In order to adopt your stepchild, you must theoretically be at least 25 years of age. You must also in general, be at least 14 years older than the child you wish to adopt.

You must also have lived with the child for around 3 years before the child reaches the age of 18. This period does not necessarily have to be consecutive. If the child is under 18 years of age, you and your spouse or partner must be living you both at the time of application and granting of adoption rights. This does not apply if the child is over the age of 18. 

In certain cases, it may have significance for the adoption if the child has half-siblings from whom adoption is not sought or who do not meet the criteria for adoption.

If there is joint parental responsibility, both parents must agree to the adoption and give their consent. The parent that you live with or are married to – or have previously been married to or lived with – can give their consent in writing. The parent who is giving up the child for adoption must give their consent at a personal meeting at the Agency for Family Law.

If there is no joint parental responsibility, the parent giving up the child for adoption must give written consent.

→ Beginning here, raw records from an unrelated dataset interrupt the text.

/-- Settles O24: the control words stay on their row, and the data words are on the rows of their tags. -/
theorem everyEmittedWordMatchesATableRow : Obligations.EveryEmittedWordMatchesATableRow := by
  intro i s t hcmd hlegal h
  refine ⟨sentWords i s, exec_next_words h, fun w hw => ?_⟩
  obtain ⟨hc, hs, -⟩ | ⟨c, f, rfl, hs, -⟩ | ⟨c, x, rfl, hs, -⟩ | ⟨ref, rfl, -, -⟩ | ⟨hc, -⟩ := exec_next_cases h
  · rw [sentWords_of_isControlOp hc] at hw
    exact ((hlegal hs).onControlRow.of_mem_controlResult hc hw).row
  · simp only [sentWords, List.mem_cons, List.not_mem_nil, or_false] at hw
    obtain rfl | rfl | rfl := hw
    · exact ((hlegal hs).onControlRow.setBits (by decide)).row
    · exact freqDataWord_row c _
    · exact freqDataWord_row c _
  · simp only [sentWords, List.mem_cons, List.not_mem_nil, or_false] at hw
    obtain rfl := hw
    exact phaseDataWord_row c _
  · simp only [sentWords, List.mem_cons, List.not_mem_nil, or_false] at hw
    obtain rfl | rfl | rfl | rfl | rfl | rfl | hw := hw
    · exact controlRow_of_const (.inl rfl)
    · exact controlRow_of_const (.inr rfl)
    · exact controlRow_of_const (.inr rfl)
    · exact freqDataWord_row .ch0 _
    · exact freqDataWord_row .ch0 _
    · exact phaseDataWord_row .ch0 _
    · exact controlRow_of_const (by tauto)
  · rw [hcmd] at hc
    cases hc

theorem isCommand_of_isControlOp (hi : isControlOp i = true) : isCommand i = true := by
  cases i <;> cases hi <;> rfl

/-- A control-register operation completes in one shape only. -/
theorem exec_next_of_isControlOp (hi : isControlOp i = true) (h : exec i s = .next t) :
    s.inited = true ∧ t = { s with
      ctl := (controlResult i s).1
      activeMode := (controlResult i s).2.1
      tx := s.tx ++ frames (controlResult i s).2.2 } := by
  obtain ⟨-, hs, ht⟩ | ⟨c, f, rfl, -, -⟩ | ⟨c, x, rfl, -, -⟩ | ⟨ref, rfl, -, -⟩ | ⟨hc, -⟩ := exec_next_cases h
  · exact ⟨hs, ht⟩
  · cases hi
  · cases hi
  · cases hi
  · rw [isCommand_of_isControlOp hi] at hc
    cases hc

/-- Settles O25: the words are on the row of control words, and the last of them is the value put in `CTL`. -/
theorem controlOperationsSendOnlyControlWords : Obligations.ControlOperationsSendOnlyControlWords := by
  intro i s t hi hlegal h
  obtain ⟨hs, rfl⟩ := exec_next_of_isControlOp hi h
  refine ⟨(controlResult i s).2.2, ?words, fun w hw => ?dest, ?last⟩
  case words => rw [words_append, words_frames]
  case dest => exact ((hlegal hs).onControlRow.of_mem_controlResult hi hw).dest
  case last =>
    obtain he | ⟨-, he⟩ := controlResult_words (s := s) hi
    · rw [he]; rfl
    · rw [he]; rfl

/-! ## The bits that stick -/

theorem dest_freqDataWord_ne_control (c : Chan) (x : FreqHalf) : dest (freqDataWord c x) ≠ .control := by
  rw [dest_freqDataWord]; nofun

theorem dest_phaseDataWord_ne_control (c : Chan) (p : PhaseWord) : dest (phaseDataWord c p) ≠ .control := by
  rw [dest_phaseDataWord]; nofun

/-- A control word that a command other than INIT sends is the `CTL` it leaves, but for the first word of `RESET 0`. -/
theorem sent_control_word (hcmd : isCommand i = true) (hi : ∀ ref, i ≠ .init ref) (h : exec i s = .next t) {w : RegWord}
    (hw : w ∈ sentWords i s) (hd : dest w = .control) :
    w = t.ctl ∨ i = .reset false ∧ w = s.ctl ||| 0x0100#16 := by
  obtain ⟨hc, -, rfl⟩ | ⟨c, f, rfl, -, rfl⟩ | ⟨c, x, rfl, -, -⟩ | ⟨ref, rfl, -, -⟩ | ⟨hc, -⟩ := exec_next_cases h
  · rw [sentWords_of_isControlOp hc] at hw
    obtain he | ⟨hr, he⟩ := controlResult_words (s := s) hc
    · rw [he, List.mem_singleton] at hw
      exact .inl hw
    · rw [he, List.mem_cons, List.mem_singleton] at hw
      exact hw.symm.imp id (⟨hr, ·⟩)
  · simp only [sentWords, List.mem_cons, List.not_mem_nil, or_false] at hw
    obtain rfl | rfl | rfl := hw
    · exact .inl (s.doSetFreq_ctl c f).symm
    · exact absurd hd (dest_freqDataWord_ne_control c _)
    · exact absurd hd (dest_freqDataWord_ne_control c _)
  · obtain rfl := List.mem_singleton.mp hw
    exact absurd hd (dest_phaseDataWord_ne_control c _)
  · exact absurd rfl (hi ref)
  · rw [hcmd] at hc
    cases hc

/-- The instruction that clears each bit of `CTL` (R12). -/
theorem clearMask_writers (i : Instr) :
    ((clearMask i).getLsbD 11 = true → i = .setAFreq .ch0) ∧
    ((clearMask i).getLsbD 10 = true → i = .setAPhase .ch0) ∧
    ((clearMask i).getLsbD 8 = true → i = .reset false) ∧
    ((clearMask i).getLsbD 7 = true ∨ (clearMask i).getLsbD 6 = true →
      i ∈ [.setModeSine, .setModeTriangle, .setModeSquareHalf, .setModeSquareFull]) ∧
    ((clearMask i).getLsbD 5 = true → i ∈ [.setModeOff, .setModeSine, .setModeTriangle]) ∧
    ((clearMask i).getLsbD 3 = true → i = .setModeSquareFull) ∧
    ((clearMask i).getLsbD 1 = true → i ∈ [.setModeOff, .setModeSine, .setModeSquareHalf, .setModeSquareFull]) := by
  cases i with
  | reset hold => cases hold <;> decide
  | setAFreq c => cases c <;> decide
  | setAPhase c => cases c <;> decide
  | _ => simp [clearMask]

/-- The instruction that sets each bit of `CTL` (R12). -/
theorem setMask_writers (i : Instr) :
    ((setMask i).getLsbD 13 = true → ∃ c f, i = .setFreq c f) ∧
    ((setMask i).getLsbD 11 = true → i = .setAFreq .ch1) ∧
    ((setMask i).getLsbD 10 = true → i = .setAPhase .ch1) ∧
    ((setMask i).getLsbD 8 = true → i = .reset true) ∧
    ((setMask i).getLsbD 7 = true ∨ (setMask i).getLsbD 6 = true → i = .setModeOff) ∧
    ((setMask i).getLsbD 5 = true → i ∈ [.setModeSquareHalf, .setModeSquareFull]) ∧
    ((setMask i).getLsbD 3 = true → i = .setModeSquareHalf) ∧
    ((setMask i).getLsbD 1 = true → i = .setModeTriangle) := by
  cases i with
  | reset hold => cases hold <;> simp [setMask]
  | setAFreq c => cases c <;> simp [setMask]
  | setAPhase c => cases c <;> simp [setMask]
  | _ => simp [setMask]

/-- A bit that an instruction does not clear stays set in `CTL`. -/
theorem exec_next_ctl_stays_set (hi : ∀ ref, i ≠ .init ref) (h : exec i s = .next t) {k : Nat} (hk : k < 16)
    (hs : s.ctl.getLsbD k = true) (hc : (clearMask i).getLsbD k ≠ true) : t.ctl.getLsbD k = true := by
  rw [exec_next_ctl hi h, maskBits_getLsbD _ _ _ hk, hs, eq_false_of_ne_true hc]
  rfl

theorem set_bits_or (w m : RegWord) (k : Nat) (h : w.getLsbD k = true) : (w ||| m).getLsbD k = true := by
  rw [BitVec.getLsbD_or, h, Bool.true_or]

/-- Settles O29: neither bit is in the other instructions' clearing masks, and the control words sent are `CTL`. -/
theorem heldResetAndDivTwoAreSticky : Obligations.HeldResetAndDivTwoAreSticky := by
  intro i s t ws hcmd hi h hws
  have hsent : ws = sentWords i s := List.append_cancel_left (hws.symm.trans (exec_next_words h))
  subst hsent
  obtain ⟨-, -, hclear8, -, -, hclear3, -⟩ := clearMask_writers i
  constructor
  · intro hs hr
    have ht := exec_next_ctl_stays_set hi h (k := 8) (by decide) hs fun hc => hr (hclear8 hc)
    refine ⟨ht, fun w hw hd => ?_⟩
    obtain rfl | ⟨he, -⟩ := sent_control_word hcmd hi h hw hd
    · exact ht
    · exact absurd he hr
  · intro hs hq
    have ht := exec_next_ctl_stays_set hi h (k := 3) (by decide) hs fun hc => hq (hclear3 hc)
    refine ⟨ht, fun w hw hd => ?_⟩
    obtain rfl | ⟨-, rfl⟩ := sent_control_word hcmd hi h hw hd
    · exact ht
    · exact set_bits_or _ _ 3 hs

end Sys2Proof.Machine
end

section
/-! SUPPORT. Who writes what: the writers of each bit of `CTL` and of each element of the state, the repeated command,
and the channel an instruction does not load (spec/10_state.md R10, R12, R19; spec/20_memory.md R41). -/

namespace Sys2Proof.Machine

variable {i : Instr} {s t : State}

/-! ## The writers of the bits of `CTL` -/

theorem exec_next_ctl_changed (hi : ∀ ref, i ≠ .init ref) (h : exec i s = .next t) {k : Nat} (hk : k < 16)
    (hne : t.ctl.getLsbD k ≠ s.ctl.getLsbD k) :
    (t.ctl.getLsbD k = true ∧ (setMask i).getLsbD k = true) ∨
      (t.ctl.getLsbD k = false ∧ (clearMask i).getLsbD k = true) := by
  rw [exec_next_ctl hi h] at hne ⊢
  exact maskBits_changed hk hne

/-- What holds of the new value of a changed bit, from what each mask says of the instruction. -/
theorem exec_next_ctl_bit {P : Bool → Prop} (hi : ∀ ref, i ≠ .init ref) (h : exec i s = .next t) {k : Nat} (hk : k < 16)
    (hset : (setMask i).getLsbD k = true → P true) (hclear : (clearMask i).getLsbD k = true → P false)
    (hne : t.ctl.getLsbD k ≠ s.ctl.getLsbD k) : P (t.ctl.getLsbD k) := by
  obtain ⟨ht, hm⟩ | ⟨ht, hm⟩ := exec_next_ctl_changed hi h hk hne
  · rw [ht]; exact hset hm
  · rw [ht]; exact hclear hm

theorem xor_and_eq_zero {a b m : RegWord} (h : a &&& m = b &&& m) : (a ^^^ b) &&& m = 0#16 := by
  apply BitVec.eq_of_getLsbD_eq
  intro k _
  have hk : (a.getLsbD k && m.getLsbD k) = (b.getLsbD k && m.getLsbD k) := by
    rw [← BitVec.getLsbD_and, h, BitVec.getLsbD_and]
  rw [BitVec.getLsbD_and, BitVec.getLsbD_xor, BitVec.getLsbD_zero]
  revert hk
  generalize a.getLsbD k = x, b.getLsbD k = y, m.getLsbD k = z
  revert x y z
  decide

theorem and_mono_mask {a b m n : RegWord} (hn : m &&& n = n) (h : a &&& m = b &&& m) : a &&& n = b &&& n := by
  rw [← hn, ← BitVec.and_assoc, h, BitVec.and_assoc]

/-- The two sleep bits go together: SETMODE off sets both, the other modes clear both (R103 to R107). -/
theorem exec_next_sleep_bits (hi : ∀ ref, i ≠ .init ref) (h : exec i s = .next t) :
    (i = .setModeOff → t.ctl.getLsbD 7 = true ∧ t.ctl.getLsbD 6 = true) ∧
    (i ∈ [.setModeSine, .setModeTriangle, .setModeSquareHalf, .setModeSquareFull] →
      t.ctl.getLsbD 7 = false ∧ t.ctl.getLsbD 6 = false) := by
  rw [exec_next_ctl hi h, maskBits_getLsbD _ _ _ (by decide), maskBits_getLsbD _ _ _ (by decide)]
  constructor
  · rintro rfl
    simp [setMask]
  · intro hmem
    simp only [List.mem_cons, List.not_mem_nil, or_false] at hmem
    rcases hmem with rfl | rfl | rfl | rfl <;> simp [setMask, clearMask]

/-- Settles O27: a bit that changes is in a mask of the instruction, and the masks name their instructions. -/
theorem controlBitsHaveTheirWriters : Obligations.ControlBitsHaveTheirWriters := by
  intro i s t h
  constructor
  · rintro ref rfl
    obtain ⟨-, rfl⟩ := exec_init_next h
    rw [State.doInit_eq]
  intro hi
  obtain ⟨s13, s11, s10, s8, s76, s5, s3, s1⟩ := setMask_writers i
  obtain ⟨c11, c10, c8, c76, c5, c3, c1⟩ := clearMask_writers i
  have changed {k : Nat} (hk : k < 16) (hne : t.ctl.getLsbD k ≠ s.ctl.getLsbD k) := exec_next_ctl_changed hi h hk hne
  have c13 : (clearMask i).getLsbD 13 = false := by
    have := clearMask_reserved i
    simp [mask_bits] at this
    simp [this]
  refine ⟨?reserved, ?b28, ?fselect, ?pselect, ?reset, ?sleep, ?opbiten, ?div2, ?mode⟩
  case reserved =>
    refine xor_and_eq_zero ?_
    rw [exec_next_ctl hi h]
    exact (maskBits_and (and_mono_mask (n := 0xD215#16) (m := 0xF215#16) (b := 0#16) (by decide)
      (clearMask_reserved i)) (setMask_reserved i) _).symm
  case b28 =>
    exact exec_next_ctl_bit (P := fun b => b = true ∧ ∃ c f, i = .setFreq c f) hi h (by decide)
      (fun hm => ⟨rfl, s13 hm⟩) (fun hm => absurd (c13.symm.trans hm) Bool.false_ne_true)
  case fselect =>
    exact exec_next_ctl_bit (P := fun b => i = .setAFreq (if b then .ch1 else .ch0)) hi h (by decide) s11 c11
  case pselect =>
    exact exec_next_ctl_bit (P := fun b => i = .setAPhase (if b then .ch1 else .ch0)) hi h (by decide) s10 c10
  case reset => exact exec_next_ctl_bit (P := fun b => i = .reset b) hi h (by decide) s8 c8
  case sleep =>
    obtain ⟨hoff, hon⟩ := exec_next_sleep_bits hi h
    intro hne
    have hcase : i = .setModeOff ∨ i ∈ [.setModeSine, .setModeTriangle, .setModeSquareHalf, .setModeSquareFull] := by
      obtain hne | hne := hne
      · exact (changed (by decide) hne).imp (fun hm => s76 (.inl hm.2)) (fun hm => c76 (.inl hm.2))
      · exact (changed (by decide) hne).imp (fun hm => s76 (.inr hm.2)) (fun hm => c76 (.inr hm.2))
    obtain hi' | hi' := hcase
    · rw [(hoff hi').1, (hoff hi').2]
      exact ⟨rfl, hi'⟩
    · rw [(hon hi').1, (hon hi').2]
      exact ⟨rfl, hi'⟩
  case opbiten =>
    exact exec_next_ctl_bit (P := fun b => if b then i ∈ [Instr.setModeSquareHalf, .setModeSquareFull]
      else i ∈ [Instr.setModeOff, .setModeSine, .setModeTriangle]) hi h (by decide) s5 c5
  case div2 =>
    exact exec_next_ctl_bit (P := fun b => if b then i = .setModeSquareHalf else i = .setModeSquareFull) hi h
      (by decide) s3 c3
  case mode =>
    exact exec_next_ctl_bit (P := fun b => if b then i = .setModeTriangle
      else i ∈ [Instr.setModeOff, .setModeSine, .setModeSquareHalf, .setModeSquareFull]) hi h (by decide) s1 c1

/-! ## The writers of the elements of the state -/

theorem controlResult_mode_changed (hm : (controlResult i s).2.1 ≠ s.activeMode) :
    i ∈ [.setModeOff, .setModeSine, .setModeTriangle, .setModeSquareHalf, .setModeSquareFull] := by
  cases i with
  | reset hold => cases hold <;> exact absurd rfl hm
  | setModeOff => decide
  | setModeSine => decide
  | setModeTriangle => decide
  | setModeSquareHalf => decide
  | setModeSquareFull => decide
  | _ => exact absurd rfl hm

/-! ### The elements SETFREQ, SETPHASE and INIT leave -/

@[simp] theorem State.doSetFreq_inited (s : State) (c : Chan) (f : Bits64) : (s.doSetFreq c f).inited = s.inited := by
  cases c <;> rfl
@[simp] theorem State.doSetFreq_refclk (s : State) (c : Chan) (f : Bits64) : (s.doSetFreq c f).refclk = s.refclk := by
  cases c <;> rfl
@[simp] theorem State.doSetFreq_activeMode (s : State) (c : Chan) (f : Bits64) :
    (s.doSetFreq c f).activeMode = s.activeMode := by
  cases c <;> rfl
@[simp] theorem State.doSetFreq_draws (s : State) (c : Chan) (f : Bits64) :
    (s.doSetFreq c f).draws = s.drawsAfter f := by
  cases c <;> rfl
@[simp] theorem State.doSetFreq_commands (s : State) (c : Chan) (f : Bits64) :
    (s.doSetFreq c f).commands = s.commands := by
  cases c <;> rfl
@[simp] theorem State.doSetFreq_writes (s : State) (c : Chan) (f : Bits64) :
    (s.doSetFreq c f).writes = s.writes := by
  cases c <;> rfl

@[simp] theorem State.doSetPhase_inited (s : State) (c : Chan) (x : Tenths) :
    (s.doSetPhase c x).inited = s.inited := by
  cases c <;> rfl
@[simp] theorem State.doSetPhase_ctl (s : State) (c : Chan) (x : Tenths) : (s.doSetPhase c x).ctl = s.ctl := by
  cases c <;> rfl
@[simp] theorem State.doSetPhase_refclk (s : State) (c : Chan) (x : Tenths) :
    (s.doSetPhase c x).refclk = s.refclk := by
  cases c <;> rfl
@[simp] theorem State.doSetPhase_activeMode (s : State) (c : Chan) (x : Tenths) :
    (s.doSetPhase c x).activeMode = s.activeMode := by
  cases c <;> rfl
@[simp] theorem State.doSetPhase_draws (s : State) (c : Chan) (x : Tenths) :
    (s.doSetPhase c x).draws = s.draws := by
  cases c <;> rfl
@[simp] theorem State.doSetPhase_commands (s : State) (c : Chan) (x : Tenths) :
    (s.doSetPhase c x).commands = s.commands := by
  cases c <;> rfl
@[simp] theorem State.doSetPhase_writes (s : State) (c : Chan) (x : Tenths) :
    (s.doSetPhase c x).writes = s.writes := by
  cases c <;> rfl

A protest only has any significance if there has been contact between parent and child within the past 7-8 years. If one parent lives abroad, he or she will be invited to a meeting at the Danish representation (Embassy or Consulate) in the country in question. This applies irrespective of whether the parent has joint parental responsibility or not.

If the child has reached 7 years of age, he or she will be invited to a meeting at the Agency for Family Law to ascertain the child’s view on the adoption. If the child has reached the age of 12, he or she must also sign consent for adoption.

If the child is under 7 years of age, one of the parents you live with or are married to must give their consent in a personal meeting at the Agency for Family Law.

If the child you wish to adopt was born in another country, it is best to call the Agency for Family Law for advice before you apply for adoption. We should be able to help you with information and/or the documents you will need for the country where the child was born.

The information we will need from the relevant country would be, for example:

  • birth certificate
  • documentation of paternity
  • documentation of joint parental responsibility, or
  • death certificate of a parent if the person died abroad.

There are various rules for the acceptance of foreign documents in Denmark. For some countries, there are requirements for the legalisation of documents, while for others it may be endorsement of an apostille (a stamped official certificate). In many cases it will also be necessary to have the official documents translated.

If you wish to appeal against the decision your claim should be addressed to the Agency of Family Law. The reason you should address your appeal to us is so that we can look into whether we are able to re-assess the case.